WHAT TO PRODUCE:
Below are the entries; give again exactly the lines from the one mentioning "(∀ v ∈ [0, 1, 2, 3, 4, 5, 11], nextCommand" through the one mentioning "(∃ z, commandDoes s none 3 2", inclusive.

Saved data entries:
+--
-- ==== Sys2Proof/Tests/WitnessMoves.lean ====
section
/-! SUPPORT. Witnesses: for each statement a concrete state and operands that meet its hypotheses, clause by clause where its clauses
differ: errors, moves, reader sections and retirement. -/

namespace Sys2Proof.Tests

open Sys2Proof.Machine Sys2Proof.Demo Sys2Proof.Claim

set_option Elab.async false

/-! ## Errors, traps, handlers and moves (spec/17_group.md) -/

theorem not_handler {o : Origin} (h : (match o with | .handler _ => false | _ => true) = true) : ∀ c, o ≠ .handler c := by
  intro c e
  rw [e] at h
  cases h

/-- The idle team beside others of its group in the given states, at offset 16; their gang and its group. -/
def mates (l : List TeamState) : State :=
  (List.range l.length).foldl (fun s i => s.setTeam { idle id with index := i + 1, st := l.getD i .ready, pc := 16 }) (free (idle id) [])
def allStates : List TeamState :=
  [.ready, .waiting (.flags 8), waita (some 7), .waiting (.waita (.dev 0x500040) 0 1 5 true 5 3 11 none), waita none, .sleeping 15, .growing 1 4,
   .parked .replay, .halted, .saved, .ended]
def gang1 (s : State) : Gang := (s.gang 1).getD other
def group0 (s : State) : GroupSt := ((gang1 s).groups[0]?).getD (GroupSt.launch 0 0 0)

/-- A halt of the group in progress, by its cycle 0 and its team's slot, with a sibling that may skid and one with a skid
instruction incomplete; a handler's gang. -/
def halting (since : Nat) (slot : Option Nat) (s : State) : State :=
  s.modGang 1 fun g => { g with groups := g.groups.map fun x => { x with halt := some ⟨3, since, slot, none⟩ } }
def skidding (s : State) : State := s.modTeam 257 fun t => { t with skidLeft := 1 }
def unfinished (s : State) : State := s.modTeam 257 fun t => { t with pend := [⟨3, none, none, true⟩] }
def handling (s : State) : State := s.modGang 1 fun g => { g with src := { g.src with origin := .handler 0 } }
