/-- No command; a command of each operation of the table; one of another function's context; for each clause of what a command does, a
context and a gang in which it is so, at the bounds of its operands; an INVAL to complete; CTXQ with tagged operands and without. -/
theorem witness_CommandsOnGangs : noCommand (gangOf3 .running id) 1 ∧
    (∀ v ∈ [0, 1, 2, 3, 4, 5, 11], nextCommand (commanded3 .running v 1 0 1) 1 v 3 1 0 1) ∧
    (mayNot (commanded (gangOf3 .running id) 2 0 3 1 0 1) 2 3 ∧ ¬mayNot (commanded3 .running 0 1 0 1) 1 3) ∧
    (let s := commanded3 .running 0 1 0 1
     let s' := commanded3 .draining 1 1 0 1
     commandDoes s none 3 0 1 0 1 0 (stateWordOf s 3) s ∧ commandDoes s' none 3 1 1 0 1 1 0 s' ∧
      commandDoes s none 3 1 2 0 1 2 0 s ∧ commandDoes s none 3 5 2 0 1 0 (errCounts s 3) s ∧ commandDoes s none 3 4 0x1000 4095 1 3 0 s ∧
      commandDoes s none 3 4 0x1000 (2 ^ 57) 1 0 0 (s.invalidate 3 0x1000 (2 ^ 57)) ∧
      commandDoes s none 3 1 1 5 1 3 0 s ∧ commandDoes s none 3 1 1 256 1 3 0 s ∧
      (∃ t, (s.teamsOfGroup 1 0).find? (·.index == 0) = some t ∧ commandDoes s none 3 1 1 0 1 0 0 (s.resume t 1)) ∧
      commandDoes s none 3 1 1 4 1 1 0 s ∧ commandDoes s none 3 2 1 1 1 3 0 s ∧
      (∃ z, commandDoes s none 3 2 1 0 1 0 0 z) ∧ (∃ z, commandDoes s none 3 3 1 0 1 0 0 z) ∧ commandDoes s (some 1) 3 3 1 0 1 1 0 s ∧
      (∃ z, commandDoes s none 3 11 1 0 1 0 0 z)) ∧
    (removing.sched.invals[0]? = some { func := 1, ctx := 3, va := 0x1000, len := 4096 } ∧ removing.sched.invals[1]? = none) ∧
    (∀ op, op < 6 → (asking (asksCtx 1 1 7)).issuing = some (asksCtx 1 1 7) ∧ (asksCtx 1 1 7).flagRoom hd.fb = true ∧ (sys 11 20 op 0).imm.toNat = op ∧
      ∀ j, j < 3 → ((asksCtx 1 1 7).sreg ((sys 11 20 op 0).a.toNat + j)).tag = 10) ∧
    ((asksCtx 1 1 7).setS 22 0 3 |>.sreg 22).tag ∉ [10, 1, 2, 12] := by
  have live : isLive (commanded3 .running 0 1 0 1) 3 := by unfold isLive; decide +kernel
  have g : (commanded3 .running 0 1 0 1).gang 1 = some (gang1 (commanded3 .running 0 1 0 1)) := by decide +kernel
  have gc : (gang1 (commanded3 .running 0 1 0 1)).src.ctx = 3 := by decide +kernel
  have one := fun {P : Gang → Prop} (h : P (gang1 (commanded3 .running 0 1 0 1))) => (⟨_, g, gc, h⟩ :
    ∃ x, (commanded3 .running 0 1 0 1).gang 1 = some x ∧ x.src.ctx = 3 ∧ P x)
  refine ⟨none_waits (by decide +kernel), by unfold nextCommand; decide +kernel, by unfold mayNot; decide +kernel, ?_, by decide +kernel, by decide +kernel,
    by decide +kernel⟩
  refine ⟨.inl ⟨rfl, rfl, rfl, rfl⟩, .inr (.inl ⟨by decide, by unfold isLive; decide +kernel, rfl, rfl, rfl⟩), .inr (.inr ⟨live, .inl ⟨by decide, ?_, rfl, rfl, rfl⟩⟩),
    .inr (.inr ⟨live, .inr (.inl ⟨rfl, rfl, rfl, rfl⟩)⟩), .inr (.inr ⟨live, .inr (.inr (.inl ⟨rfl, by decide, rfl, rfl, rfl⟩))⟩),
    .inr (.inr ⟨live, .inr (.inr (.inr (.inl ⟨rfl, by decide, by decide, by decide, rfl, rfl, rfl⟩)))⟩), ?_, ?_, ?_, ?_, ?_, ?_, ?_, ?_, ?_⟩
  · intro x hx
    have : (commanded3 .running 0 1 0 1).gang 2 = none := by decide +kernel
    rw [this] at hx; cases hx
  all_goals refine' _
  · exact .inr (.inr ⟨live, .inr (.inr (.inr (.inr (one (.inl ⟨rfl, by decide +kernel, rfl, rfl, rfl⟩)))))⟩)
  · exact .inr (.inr ⟨live, .inr (.inr (.inr (.inr (one (.inl ⟨rfl, by decide +kernel, rfl, rfl, rfl⟩)))))⟩)
  · refine ⟨((((commanded3 .running 0 1 0 1).teamsOfGroup 1 0).find? (·.index == 0)).getD team), by decide +kernel,
      .inr (.inr ⟨live, .inr (.inr (.inr (.inr (one (.inr (.inl ⟨rfl, by decide, by decide +kernel, by decide +kernel, _, ?_,
        .inl ⟨by decide +kernel, by decide +kernel, rfl, rfl, rfl⟩⟩))))))⟩)⟩
    decide +kernel
  · exact .inr (.inr ⟨live, .inr (.inr (.inr (.inr (one (.inr (.inl ⟨rfl, by decide, by decide +kernel, by decide +kernel,
      ((((commanded3 .running 0 1 0 1).teamsOfGroup 1 0).find? (·.index == 4)).getD team), by decide +kernel, .inr ⟨.inr (by decide +kernel), rfl, rfl, rfl⟩⟩))))))⟩)
  · exact .inr (.inr ⟨live, .inr (.inr (.inr (.inr (one (.inr (.inr (.inl ⟨rfl, by decide +kernel, rfl, rfl, rfl⟩)))))))⟩)
  · exact ⟨_, .inr (.inr ⟨live, .inr (.inr (.inr (.inr (one (.inr (.inr (.inr (.inr (.inl ⟨rfl, by decide +kernel, by decide +kernel, by decide +kernel, rfl, rfl, rfl⟩)))))))))⟩)⟩
  · exact ⟨_, .inr (.inr ⟨live, .inr (.inr (.inr (.inr (one (.inr (.inr (.inr (.inr (.inr (.inr (.inl ⟨rfl, by decide +kernel, by decide, rfl, rfl, rfl⟩)))))))))))⟩)⟩
  · exact .inr (.inr ⟨live, .inr (.inr (.inr (.inr (one (.inr (.inr (.inr (.inr (.inr (.inl ⟨rfl, .inr rfl, rfl, rfl, rfl⟩))))))))))⟩)
  · exact ⟨_, .inr (.inr ⟨live, .inr (.inr (.inr (.inr (one (.inr (.inr (.inr (.inr (.inr (.inr (.inr (.inr ⟨rfl, by decide +kernel, rfl, rfl, rfl⟩))))))))))))⟩)⟩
+--
ANSWER:
    (∀ v ∈ [0, 1, 2, 3, 4, 5, 11], nextCommand (commanded3 .running v 1 0 1) 1 v 3 1 0 1) ∧
    (mayNot (commanded (gangOf3 .running id) 2 0 3 1 0 1) 2 3 ∧ ¬mayNot (commanded3 .running 0 1 0 1) 1 3) ∧
    (let s := commanded3 .running 0 1 0 1
     let s' := commanded3 .draining 1 1 0 1
     commandDoes s none 3 0 1 0 1 0 (stateWordOf s 3) s ∧ commandDoes s' none 3 1 1 0 1 1 0 s' ∧
      commandDoes s none 3 1 2 0 1 2 0 s ∧ commandDoes s none 3 5 2 0 1 0 (errCounts s 3) s ∧ commandDoes s none 3 4 0x1000 4095 1 3 0 s ∧
      commandDoes s none 3 4 0x1000 (2 ^ 57) 1 0 0 (s.invalidate 3 0x1000 (2 ^ 57)) ∧
      commandDoes s none 3 1 1 5 1 3 0 s ∧ commandDoes s none 3 1 1 256 1 3 0 s ∧
      (∃ t, (s.teamsOfGroup 1 0).find? (·.index == 0) = some t ∧ commandDoes s none 3 1 1 0 1 0 0 (s.resume t 1)) ∧
      commandDoes s none 3 1 1 4 1 1 0 s ∧ commandDoes s none 3 2 1 1 1 3 0 s ∧
      (∃ z, commandDoes s none 3 2 1 0 1 0 0 z) ∧ (∃ z, commandDoes s none 3 3 1 0 1 0 0 z) ∧ commandDoes s (some 1) 3 3 1 0 1 1 0 s ∧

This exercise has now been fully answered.